Old Colony R. Co. v. United States, 27 F.2d 994 (D. Mass. 1928)
July 19, 1928
v.
UNITED STATES.
District Court, D. Massachusetts.
*995 Frank A. Farnham, of Boston, Mass., for plaintiff.
Frederick H. Tarr, U. S. Atty., and J. M. Leinenkugel, Sp. Asst. U. S. Atty., both of Boston, Mass., and C. M. Charest, Gen. Counsel, Bureau of Int. Revenue, of Washington, D. C. (L. A. Norman, Sp. Atty., Bureau of Internal Revenue, of Washington, D. C., of counsel), for the United States.
BREWSTER, District Judge.
The petitioner in the above-entitled matter brings this petition to recover an income tax paid for the calendar year 1920, alleging in brief that it returned and paid a tax of $170,873.43 which was not legally due.
The respondent filed a plea to the jurisdiction and a motion to dismiss. These pleadings are based upon the following propositions:
(1) That by reason of certain provisions of the Revenue Act of 1926 (44 Stat. 9) the only course that was open to the petitioner to recover a refund was to amend a proceeding pending before the Board of Tax Appeals.
(2) That the matters in issue had already been adjudicated by the Board of Tax Appeals, or, if not, that they were pending before the Circuit Court of Appeals for this circuit.
(3) That the plaintiff had not paid its entire income tax for the year 1920, and therefore a suit for a refund could not be maintained.
The parties agreed to certain facts which they deemed material to the issues raised by these pleadings. The case is presented upon the pleadings and the agreed facts. The merits of the controversy are not now before the court.
The jurisdictional facts may well be assembled in chronological order:
(1) Prior to December 15, 1921, there had been paid by the petitioner, or for its account, an income tax, shown by its return to be due for the calendar year 1920, to the total amount of $170,873.43.
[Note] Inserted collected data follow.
/-! ### The codes that a reader raises -/

/-- Where the reader fails, its code has the property `P`. -/
def Rd.Raises (P : Code → Prop) : Rd α → Prop
  | .ok _ _ => True
  | .fail c _ _ => P c

variable {P : Code → Prop} {b : List Byte} {pos : Nat}

theorem Rd.Raises.bind {r : Rd α} {f : α → Nat → Rd β} (hr : r.Raises P) (hf : ∀ x p, (f x p).Raises P) :
    (r.bind f).Raises P := by
  cases r with
  | ok x p => exact hf x p
  | fail => exact hr

theorem repeatRd_raises {f : Nat → Nat → Rd α} (hf : ∀ j p, (f j p).Raises P) (n j pos : Nat) :
    (repeatRd f n j pos).Raises P := by
  induction n generalizing j pos with
  | zero => trivial
  | succ n ih => exact (hf j pos).bind fun x p => (ih (j + 1) p).bind fun _ _ => trivial

section
variable (hio : P .ioError)
include hio

theorem strU8_raises : (strU8 b pos).Raises P := by
  unfold strU8
  split
  · trivial
  · exact hio

theorem strU16_raises : (strU16 b pos).Raises P := by
  unfold strU16
  split
  · trivial
  · exact hio

theorem strU32_raises : (strU32 b pos).Raises P := by
  unfold strU32
  split
  · trivial
  · exact hio

theorem strBytes_raises {n : Nat} : (strBytes b n pos).Raises P := by
  unfold strBytes
  split
  · trivial
  · exact hio

theorem strSeek_raises {target : Nat} : (strSeek b target pos).Raises P := by
  unfold strSeek
  split
  · trivial
  · exact hio

theorem pmMasks_raises (hformat : P .formatError) : (pmMasks b).Raises P := by
  refine repeatRd_raises (fun id p => (strU32_raises hio).bind fun len p => ?_) 40 0 0
  split
  · exact strBytes_raises hio
  · exact hformat

theorem icmCubes_raises (hformat : P .formatError) (hcapacity : P .capacityError) (mx : Option Nat) (fuel n : Nat) :
    (icmCubes b mx fuel n pos).Raises P := by
  induction fuel generalizing n pos with
  | zero => trivial
  | succ fuel ih =>
    unfold icmCubes
    split
    · trivial
    · split
      · exact hformat
      · split
        · exact hcapacity
        · exact (strBytes_raises hio).bind fun _ _ => (ih (n + 1)).bind fun _ _ => trivial

theorem readCmd_raises : (readCmd b pos).Raises P := by
  refine (strU8_raises hio).bind fun h p => (repeatRd_raises (fun _ q => ?_) _ 0 p).bind fun _ _ => trivial
  have value : (strU24 b q).Raises P := (strU8_raises hio).bind fun _ _ => (strU16_raises hio).bind fun _ _ => trivial
  exact value.bind fun _ _ => trivial

theorem readRow_raises (hcapacity : P .capacityError) (c : Config) (k : Nat) : (readRow c k pos).Raises P := by
  refine (strU16_raises hio).bind fun w p => ?_
  split
  · exact hcapacity
  · exact (repeatRd_raises (fun _ _ => readCmd_raises hio) _ 0 p).bind fun _ _ => trivial

theorem readFiltermap_raises (hcapacity : P .capacityError) (c : Config) (k : Nat) :
    (readFiltermap c k pos).Raises P := by
  refine (strU32_raises hio).bind fun size p => (strU32_raises hio).bind fun height p => ?_
  split
  · exact hcapacity
  · exact (repeatRd_raises (fun _ _ => readRow_raises hio hcapacity c k) _ 0 p).bind fun _ _ => trivial

theorem readHeader_raises (hcapacity : P .capacityError) (c : Config) (k : Nat) : (readHeader c k pos).Raises P := by
  rw [readHeader_eq_words]
  refine (strU32_raises hio).bind fun size start => (repeatRd_raises (fun _ _ => strU32_raises hio) _ 0 _).bind
    fun fields p => ?_
  unfold headerOfFields
  split
  · exact hcapacity
  · exact (strSeek_raises hio).bind fun _ _ => trivial

theorem readTables_raises (h : Header) : (readTables b h pos).Raises P := by
  have edges (p : Nat) : (readEdges b p).Raises P :=
    (strU16_raises hio).bind fun _ _ => (strU16_raises hio).bind fun _ _ => trivial
  exact (strSeek_raises hio).bind fun _ _ => (repeatRd_raises (fun _ => edges) _ 0 _).bind fun _ _ =>
    (strSeek_raises hio).bind fun _ _ => (repeatRd_raises (fun _ _ => strU32_raises hio) _ 0 _).bind fun _ _ => trivial

theorem readAllTables_raises (hs : List Header) : (readAllTables b hs pos).Raises P := by
  induction hs generalizing pos with
  | nil => trivial
  | cons h hs ih => exact (readTables_raises hio h).bind fun _ _ => ih.bind fun _ _ => trivial

theorem readTemplates_raises (hcapacity : P .capacityError) (c : Config) : (readTemplates c).Raises P :=
  (repeatRd_raises (fun k _ => readHeader_raises hio hcapacity c k) 17 0 0).bind fun hs _ => readAllTables_raises hio hs

end

/-! ### The one outcome of an instruction (R260, R266) -/

/-- From `s` to `t`, with some warnings logged, one thing is reported: nothing yet, success, or one error. -/
def ReportsOne (s t : State) : Prop :=
  ∃ warnings : List LogRecord, (∀ r ∈ warnings, r.level = .warning) ∧
    ((∃ slope, t.phase = .patching slope ∧ t.status = s.status ∧ t.result = s.result ∧
        t.resultValid = s.resultValid ∧ t.log = s.log ++ warnings) ∨
      (t.status = 0 ∧ t.log = s.log ++ warnings) ∨
      (∃ c info, c ≠ .ok ∧ c ≠ .rangeError ∧ t.status = c.toByte ∧ t.result = 0 ∧
        t.resultValid = 0 ∧
        t.log = s.log ++ warnings ++ [{ level := .error, code := c, info := info }]))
(2) On October 22, 1924, the petitioner filed with the Commissioner of Internal Revenue a claim for a refund of the total tax paid. The claim was based upon two grounds:
(a) That the taxes paid by its lessee did not constitute income taxable to the petitioner; and
(b) That the petitioner was entitled to have its taxes computed on the basis of a consolidated return with the New York, New Haven & Hartford Railroad Company.
(3) On August 6, 1925, the Commissioner of Internal Revenue notified the petitioner that its tax return for 1920 had been re-examined, and that he had determined a deficiency tax of $765.66. The additional assessment was based upon the Commissioner's claim that certain premiums on bonds sold prior to 1909 should be apportioned to the year 1920 and included in petitioner's gross income.
(4) On October 5, 1925, the petitioner filed with the Board of Tax Appeals its appeal from the determination of the deficiency. The only issue on the pleadings before the Board of Tax Appeals on this appeal was whether the action of the Commissioner in thus apportioning the bond premium was correct.
(5) On October 27, 1925, the Commissioner advised the petitioner that he had rejected its claim for a refund.
(6) On February 26, 1926, the Revenue Act of 1926 became law.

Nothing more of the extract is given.